[Saved entries]

-- ==== Sys2Proof/Machine/Rdma.lean ====
section
/-! DEFINITION. The Ethernet engine: queue-pair contexts, rings and completions, requests and answers of peers (R395 to R398). -/

namespace Sys2Proof.Machine

/-! ### The engine and its peers -/

/-- The engine as a package agent of the context's job (R429, R431). -/
def State.qpReq (s : State) (qp : BitVec 12) (own : List Nat) : Req :=
  { pkgReq (BitVec.ofNat 16 (bf (s.qpWord qp 0) 31 16)) s.clk.hub (6 :: qp.toNat :: own) with covers := true }

/-- A peer of the context, of world scope (R339, R398). -/
def State.peerReq (s : State) (qp : BitVec 12) (own : List Nat) : Req := { s.qpReq qp own with agent := 3 }

/-- Slot of entry number n (from 1) of the ring whose register word is w. -/
def ringSlot (w : Word) (size n : Nat) : Word := w64 (bf w 63 12 * 4096 + size * ((n - 1) % 2 ^ (bf w 3 0 + 6)))

/-- Priority paused by the peer of the context's port (R395). -/
def State.qpPaused (s : State) (qp : BitVec 12) : Bool :=
  let w := s.qpWord qp 0
  (vget s.rdma.paused (bf w 3 2) 0).getLsbD (bf w 8 6)

/-! ### What goes out -/

/-- A message of a queue pair goes out, in frames (R395). -/
def State.rdmaOut (s : State) (qp : BitVec 12) (op : Byte) (p : RdmaPkt) : State :=
  let port := bf (s.qpWord qp 0) 3 2
  { s with rdma := { s.rdma with out := (qp, op, p) :: s.rdma.out, frames := ((s.framesOf qp op p).map fun f => (port, f)).reverse ++ s.rdma.frames } }

/-- An answer to a request; a request that met congestion is answered with a CNP too (R395). -/
def State.rdmaAnswer (s : State) (p : RdmaPkt) (op : Byte) (imm : BitVec 32) (data : List Byte) : State :=
  s.rdmaOut p.qp op { qp := p.qp, psn := p.psn, raddr := 0, rkey := 0, imm := imm, hasImm := false, ecn := false, data := data, len := w64 data.length }

def State.cnpFor (s : State) (p : RdmaPkt) : State := if p.ecn then s.rdmaAnswer p 0x86 0 [] else s

/-- A packet whose access waits for memory is kept, to be taken again: a request without its congestion mark, which `inOrder` answered. -/
def State.keepPkt (s : State) (op : Byte) (p : RdmaPkt) : State :=
  { s with rdma := { s.rdma with kept := if s.rdma.kept.contains (op, p) then s.rdma.kept else s.rdma.kept ++ [(op, p)] } }

/-! ### Spans of memory -/

/-- Writes bytes from an address, a sector at a time; the fuel bounds the pieces. On a wait nothing else of the attempt counts; a fault leaves what was
written before it. -/
def State.spanWrite (s0 s : State) (r : Req) : Nat → Word → List Byte → Att Unit
  | 0, _, _ => .ok () s
  | fuel + 1, a, bs =>
    if bs.isEmpty then .ok () { s with mem := s.mem.covered r.own }
    else
      let n := 256 - a.toNat % 256
      match s.memWrite r a (bs.take n) false .write {} with
      | .trap c s' => .trap c s'
      | .wait s' => .wait (s0.waitKeeping s')
      | .ok _ s' => s0.spanWrite s' r fuel (a + w64 n) (bs.drop n)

Problem statement =>
All lines above from the one containing "(R429, R431). -/" to the one containing "let w := s.qpWord qp 0" must be repeated exactly, both lines included, and no others.

Written solution =>
/-- The engine as a package agent of the context's job (R429, R431). -/
def State.qpReq (s : State) (qp : BitVec 12) (own : List Nat) : Req :=
  { pkgReq (BitVec.ofNat 16 (bf (s.qpWord qp 0) 31 16)) s.clk.hub (6 :: qp.toNat :: own) with covers := true }

/-- A peer of the context, of world scope (R339, R398). -/
def State.peerReq (s : State) (qp : BitVec 12) (own : List Nat) : Req := { s.qpReq qp own with agent := 3 }

/-- Slot of entry number n (from 1) of the ring whose register word is w. -/
def ringSlot (w : Word) (size n : Nat) : Word := w64 (bf w 63 12 * 4096 + size * ((n - 1) % 2 ^ (bf w 3 0 + 6)))

/-- Priority paused by the peer of the context's port (R395). -/
def State.qpPaused (s : State) (qp : BitVec 12) : Bool :=
  let w := s.qpWord qp 0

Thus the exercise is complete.